The number of actions displayed above should be $2$, for tipping the cart left or right respectively. Physically, these will apply forces to the cartwheel. We can find out even more about the environment:

In [2]:
print(env.action_space)
print(env.observation_space.low)
print(env.observation_space.high)

Discrete(2)
[-4.8000002e+00 -3.4028235e+38 -4.1887903e-01 -3.4028235e+38]
[4.8000002e+00 3.4028235e+38 4.1887903e-01 3.4028235e+38]


The action space contains left and right forces, the observation space contains 4 states. These are the $x$, $v$, $\theta$, $\omega$ from above, namely the position, velocity, angle, and angular velocity. The numbers above show their respective limits for this simulation.

Let's play around a bit with the cart before implementing anything.
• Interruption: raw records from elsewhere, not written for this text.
/-- A withdrawal is the scheduler's alone. -/
theorem withdraw_eq (id : SeqId) (st : SeqState) (s : State) :
    withdraw id st s = s.setSch (withdraw id st s).sch := by cases st <;> rfl

theorem withdraw_view (id : SeqId) (st : SeqState) (s : State) :
    (withdraw id st s).sch.view = s.sch.view := by cases st <;> rfl

theorem haltSequence_chain (x : Port) {id : SeqId} {q : Sequence} {s : State}
    (hq : sequence id s = some q) : Chain s (haltSequence x id q s) := by
  have halted := (Work.halt id q hq).chain
  have view : relievedView (fun m => m.ofSequence id) s
      = relievedView (fun m => m.ofSequence id) (s.setSch (withdraw id q.state s).sch) := by
    unfold relievedView
    rw [State.setSch_sch, withdraw_view]
    rfl
  rw [view] at halted
  unfold haltSequence
  dsimp only
  rw [withdraw_eq]
  exact .trans (halted.trans (relieved_abandonWhere_chain (fun m => m.ofSequence id)
    (setSequence id (some { q.toDefined with restarts := 0 })
      (s.setSch (withdraw id q.state s).sch)))) (appendNotice_reports ..).chain

theorem haltCommand_leads (x : Port) (args : List Word) (s : State) :
    (haltCommand x args s).Leads s := by
  refine ownSequence_leads fun id q hq _ => ?_
  split
  · trivial
  · exact haltSequence_chain x hq

theorem runCommand_leads (x : Port) (args : List Word) (s : State) :
    (runCommand x args s).Leads s := by
  refine ownSequence_leads fun id q hq owned => ?_
  subst owned
  split
  · trivial
  · next room =>
    split
    · trivial
    · next kind =>
      split
      · trivial
      · next armed =>
        rw [ne_eq, not_not] at armed
        exact .trans (Work.run id q hq armed kind (by simpa using room)).chain
          (dispatchIfFree_chain _)

theorem getSequenceCommand_leads (args : List Word) (s : State) :
    (getSequenceCommand args s).Leads s := by
  unfold getSequenceCommand
  repeat' split
  any_goals exact trivial
  all_goals exact Reply.leads_self ..

/-! ### Sessions and reset by consent -/

theorem openCommand_leads (x : Port) (args : List Word) (s : State) :
    (openCommand x args s).Leads s := by
  unfold openCommand
  split
  · split
    · split
      · trivial
      · split
        · trivial
        · exact .trans (setSession_opened_chain ..) (setFlagsMask_reports ..).chain
        · exact setSession_opened_chain ..
    · trivial
  · trivial

theorem closeCommand_leads (x : Port) (args : List Word) (s : State) :
    (closeCommand x args s).Leads s := by
  unfold closeCommand
  split
  · split
    · exact endSession_chain x .close s
    · exact endSession_chain x .close s
  · trivial

theorem renewCommand_leads (args : List Word) (s : State) : (renewCommand args s).Leads s := by
  unfold renewCommand
  split
  · exact Reply.leads_self ..
  · trivial

theorem setLeaseCommand_leads (x : Port) (args : List Word) (s : State) :
    (setLeaseCommand x args s).Leads s := by
  unfold setLeaseCommand
  repeat' split
  any_goals exact trivial
  all_goals exact setSession_opened_chain ..

theorem setConsent_chain (v : Option Consent) (s : State) : Chain s (setConsent v s) :=
  (Move.consent v).chain

theorem denyRequest_chain (x : Port) (s : State) : Chain s (denyRequest x s) :=
  (setConsent_chain none s).trans (raiseFlag_reports ..).chain

theorem resetDeviceCommand_leads (x : Port) (args : List Word) (s : State) :
    (resetDeviceCommand x args s).Leads s := by
  unfold resetDeviceCommand
  split
  · split
    · split
      · exact .trans (setConsent_chain ..) (raiseFlag_reports ..).chain
      · exact deviceReset_chain s
    · split
      · trivial
      · exact deviceReset_chain s
  · trivial

theorem denyResetCommand_leads (x : Port) (args : List Word) (s : State) :
    (denyResetCommand x args s).Leads s := by
  unfold denyResetCommand
  repeat' split
  any_goals exact trivial
  all_goals exact denyRequest_chain ..

theorem leaseWarning_chain (x : Port) (s : State) : Chain s (leaseWarning x s) := by
  unfold leaseWarning
  split
  · split
    · exact .trans (setSession_opened_chain ..) (raiseFlag_reports ..).chain
    · exact .refl
  · exact .refl
  · exact .refl

theorem leaseExpiry_chain (x : Port) (s : State) : Chain s (leaseExpiry x s) := by
  unfold leaseExpiry
  split
  · exact endSession_chain ..
  · exact .refl
  · exact .refl

theorem consentWindowExpiry_chain (s : State) : Chain s (consentWindowExpiry s) := by
  unfold consentWindowExpiry
  split
  · exact denyRequest_chain ..
  · exact .refl

/-! ### Trigger sources -/

theorem setLine_chain (l : Vector LineSource 4) (s : State) :
    Chain s (s.setTrg { s.trg with line := l }) := (Move.lines l s.trg.timer).chain

theorem setTimers_chain (t : Vector CadenceTimer 4) (s : State) :
    Chain s (s.setTrg { s.trg with timer := t }) := (Move.lines s.trg.line t).chain

theorem lineTransition_chain (n : Fin 4) (level : Level) (s : State) :
    Chain s (lineTransition n level s) := by
  unfold lineTransition
  dsimp only
  split
  · exact .refl
  · split
    · exact .trans (setLine_chain ..) (triggerArrival_chain ..)
    · exact setLine_chain ..

theorem cadenceExpiry_chain (n : Fin 4) (s : State) : Chain s (cadenceExpiry n s) := by
  unfold cadenceExpiry
  dsimp only
  split
  · exact .refl
  · exact .trans (setTimers_chain ..) (triggerArrival_chain ..)

theorem setTriggerCommand_leads (x : Port) (args : List Word) (s : State) :
    (setTriggerCommand x args s).Leads s := by
  unfold setTriggerCommand
  repeat' split
  any_goals exact trivial
  all_goals exact setLine_chain ..

theorem setCadenceCommand_leads (x : Port) (args : List Word) (s : State) :
    (setCadenceCommand x args s).Leads s := by
  unfold setCadenceCommand
  dsimp only
  repeat' split
  any_goals exact trivial
  all_goals exact setTimers_chain ..

theorem startCadenceCommand_leads (x : Port) (args : List Word) (s : State) :
    (startCadenceCommand x args s).Leads s := by
  unfold startCadenceCommand
  dsimp only
  repeat' split
  any_goals exact trivial
  all_goals exact setTimers_chain ..

theorem stopCadenceCommand_leads (x : Port) (args : List Word) (s : State) :
    (stopCadenceCommand x args s).Leads s := by
  unfold stopCadenceCommand
  repeat' split
  any_goals exact trivial
  all_goals exact setTimers_chain ..

/-! ### The trip latch -/

theorem tripAckCommand_leads (x : Port) (args : List Word) (s : State) :
    (tripAckCommand x args s).Leads s := by
  unfold tripAckCommand
  split
  · exact (removeCauses_reports ..).chain
  · trivial

theorem forceTripCommand_leads (x : Port) (args : List Word) (s : State) :
    (forceTripCommand x args s).Leads s := by
  unfold forceTripCommand
  split
  · exact (addCauses_reports (causeBit_ne_zero _) s).chain
  · trivial

theorem tripStatusCommand_leads (x : Port) (args : List Word) (s : State) :
    (tripStatusCommand x args s).Leads s := by
  unfold tripStatusCommand
  split
  · exact Reply.leads_self ..
  · trivial

theorem tripinChange_chain (level : Level) (s : State) : Chain s (tripinChange level s) := by
  have taken := setTripin_reports (tripinOf level) s
  unfold tripinChange
  split
  · exact .refl
  · dsimp only
    split
    · exact (taken.trans (addCauses_reports (causeBit_ne_zero .ext) _)).chain
    · exact taken.chain

/-! ### Commands, ticks and steps -/

/-- Every command answers with a next state that a chain of moves reaches. -/
theorem exec_chain (i : Instr) (s : State) : ∃ t, exec i s = .next t ∧ Chain s t := by
  cases i with
  | powerOn tpol l => exact ⟨_, rfl, powerOn_chain tpol l s⟩
  | pinReset tpol => exact ⟨_, rfl, pinReset_chain tpol s⟩
  | endOfTrimLoad => exact ⟨_, rfl, endOfTrimLoad_chain s⟩
  | frameError x ws b =>
    exact ⟨_, rfl, atFrameEnd_chain s fun _ => (fixResponse_reports ..).chain⟩
  | unknownCommand x c t a =>
    exact ⟨_, rfl, atFrameEnd_chain s fun _ => (fixResponse_reports ..).chain⟩
  | discardedFrameEnd x => exact ⟨_, rfl, discardedFrameEnd_chain x s⟩
  | openSession x t a => exact ⟨_, rfl, takeCommand_chain t s fun _ _ => openCommand_leads ..⟩
  | closeSession x t a => exact ⟨_, rfl, takeCommand_chain t s fun _ _ => closeCommand_leads ..⟩
  | renew x t a => exact ⟨_, rfl, takeCommand_chain t s fun _ _ => renewCommand_leads ..⟩
  | setLease x t a => exact ⟨_, rfl, takeCommand_chain t s fun _ _ => setLeaseCommand_leads ..⟩
  | resetDevice x t a =>
    exact ⟨_, rfl, takeCommand_chain t s fun _ _ => resetDeviceCommand_leads ..⟩
  | denyReset x t a => exact ⟨_, rfl, takeCommand_chain t s fun _ _ => denyResetCommand_leads ..⟩
  | status x t a => exact ⟨_, rfl, takeCommand_chain t s fun _ _ => statusCommand_leads ..⟩
  | ident x t a => exact ⟨_, rfl, takeCommand_chain t s fun _ _ => identCommand_leads ..⟩
  | repeatLast x t a => exact ⟨_, rfl, takeCommand_chain t s fun _ _ => repeatCommand_leads ..⟩
  | ackEvents x t a => exact ⟨_, rfl, takeCommand_chain t s fun _ _ => ackEventsCommand_leads ..⟩
  | setAlertMask x t a =>
    exact ⟨_, rfl, takeCommand_chain t s fun _ _ => setAlertMaskCommand_leads ..⟩
  | claim x t a =>
    exact ⟨_, rfl, takeCommand_chain t s fun _ h =>
      claimCommand_leads a (sessionOpen_of_admits h rfl nofun nofun)⟩
  | release x t a => exact ⟨_, rfl, takeCommand_chain t s fun _ _ => releaseCommand_leads ..⟩
  | setChannel x t a => exact ⟨_, rfl, takeCommand_chain t s fun _ _ => setChannelCommand_leads ..⟩
  | getChannel x t a => exact ⟨_, rfl, takeCommand_chain t s fun _ _ => getChannelCommand_leads ..⟩
  | defineSequence x t a =>
    exact ⟨_, rfl, takeCommand_chain t s fun _ h =>
      defineCommand_leads a (sessionOpen_of_admits h rfl nofun nofun)⟩
  | deleteSequence x t a => exact ⟨_, rfl, takeCommand_chain t s fun _ _ => deleteCommand_leads ..⟩
  | enable x t a => exact ⟨_, rfl, takeCommand_chain t s fun _ _ => enableCommand_leads ..⟩
  | stop x t a => exact ⟨_, rfl, takeCommand_chain t s fun _ _ => stopCommand_leads ..⟩
  | halt x t a => exact ⟨_, rfl, takeCommand_chain t s fun _ _ => haltCommand_leads ..⟩
  | run x t a => exact ⟨_, rfl, takeCommand_chain t s fun _ _ => runCommand_leads ..⟩
  | getSequence x t a =>
    exact ⟨_, rfl, takeCommand_chain t s fun _ _ => getSequenceCommand_leads ..⟩
  | convertNow x t a => exact ⟨_, rfl, takeCommand_chain t s fun _ _ => convertNowCommand_leads ..⟩
  | setTrigger x t a => exact ⟨_, rfl, takeCommand_chain t s fun _ _ => setTriggerCommand_leads ..⟩
  | setCadence x t a => exact ⟨_, rfl, takeCommand_chain t s fun _ _ => setCadenceCommand_leads ..⟩
  | startCadence x t a =>
    exact ⟨_, rfl, takeCommand_chain t s fun _ _ => startCadenceCommand_leads ..⟩
  | stopCadence x t a =>
    exact ⟨_, rfl, takeCommand_chain t s fun _ _ => stopCadenceCommand_leads ..⟩
  | readResults x t a =>
    exact ⟨_, rfl, takeCommand_chain t s fun _ _ => readResultsCommand_leads ..⟩
  | flush x t a => exact ⟨_, rfl, takeCommand_chain t s fun _ _ => flushCommand_leads ..⟩
  | mark x t a => exact ⟨_, rfl, takeCommand_chain t s fun _ _ => markCommand_leads ..⟩
  | setWatermark x t a =>
    exact ⟨_, rfl, takeCommand_chain t s fun _ _ => setWatermarkCommand_leads ..⟩
  | readSnapshot x t a =>
    exact ⟨_, rfl, takeCommand_chain t s fun _ _ => readSnapshotCommand_leads ..⟩
  | setMonitor x t a => exact ⟨_, rfl, takeCommand_chain t s fun _ _ => setMonitorCommand_leads ..⟩
  | monitorOn x t a => exact ⟨_, rfl, takeCommand_chain t s fun _ _ => monitorOnCommand_leads ..⟩
  | monitorOff x t a => exact ⟨_, rfl, takeCommand_chain t s fun _ _ => monitorOffCommand_leads ..⟩
  | getMonitor x t a => exact ⟨_, rfl, takeCommand_chain t s fun _ _ => getMonitorCommand_leads ..⟩
  | tripAck x t a => exact ⟨_, rfl, takeCommand_chain t s fun _ _ => tripAckCommand_leads ..⟩
  | forceTrip x t a => exact ⟨_, rfl, takeCommand_chain t s fun _ _ => forceTripCommand_leads ..⟩
  | tripStatus x t a => exact ⟨_, rfl, takeCommand_chain t s fun _ _ => tripStatusCommand_leads ..⟩
  | readTime x t a => exact ⟨_, rfl, takeCommand_chain t s fun _ _ => readTimeCommand_leads ..⟩
  | readSync x t a => exact ⟨_, rfl, takeCommand_chain t s fun _ _ => readSyncCommand_leads ..⟩
  | checkClock x t a => exact ⟨_, rfl, takeCommand_chain t s fun _ _ => checkClockCommand_leads ..⟩
  | readClockCheck x t a =>
    exact ⟨_, rfl, takeCommand_chain t s fun _ _ => readClockCheckCommand_leads ..⟩
  | lineTransition n l => exact ⟨_, rfl, lineTransition_chain n l s⟩
  | cadenceExpiry n => exact ⟨_, rfl, cadenceExpiry_chain n s⟩
  | tripinChange l => exact ⟨_, rfl, tripinChange_chain l s⟩
  | syncEdge l => exact ⟨_, rfl, syncEdge_chain l s⟩
  | refclkEdge => exact ⟨_, rfl, refclkEdge_chain s⟩
  | checkTickCountLimit => exact ⟨_, rfl, checkTickCountLimit_chain s⟩
  | settleExpiry => exact ⟨_, rfl, settleExpiry_chain s⟩
  | sampleCompletion raw => exact ⟨_, rfl, sampleCompletion_chain raw s⟩
  | leaseWarning x => exact ⟨_, rfl, leaseWarning_chain x s⟩
  | leaseExpiry x => exact ⟨_, rfl, leaseExpiry_chain x s⟩
  | consentWindowExpiry => exact ⟨_, rfl, consentWindowExpiry_chain s⟩
  | frameBegin x => exact ⟨_, rfl, frameBegin_chain x s⟩
  | resetnRelease l => exact ⟨_, rfl, resetnRelease_chain l s⟩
Getting it to work in Jupyter requires some virtual display magic:

In [3]:
from ipywidgets import interact 
import skvideo.io
from pyvirtualdisplay import Display

# setup virtual display
display = Display(visible=0, size=(400, 300))
display.start()

env.reset()

def move_cart(action):
    plt.cla()
    
    if "left" in action:
        obs, reward, done, info = env.step(0)
    elif "right" in action:
        obs, reward, done, info = env.step(1)
    else:
        pass
    frame = env.render('rgb_array')
    
    plt.imshow(frame)
    plt.title(f"x = {obs[0]}, \nv = {obs[1]}, \nθ = {obs[2]}, \nω = {obs[3]} \nreward = {reward}, done = {done}, info = {info}")
    
    if done:
        print("Pole deviated more than 15 deg from vertical.")
    
interact(move_cart, action=["left1", "right1", "left2", "right2"])

interactive(children=(Dropdown(description='action', options=('left1', 'right1', 'left2', 'right2'), value='le…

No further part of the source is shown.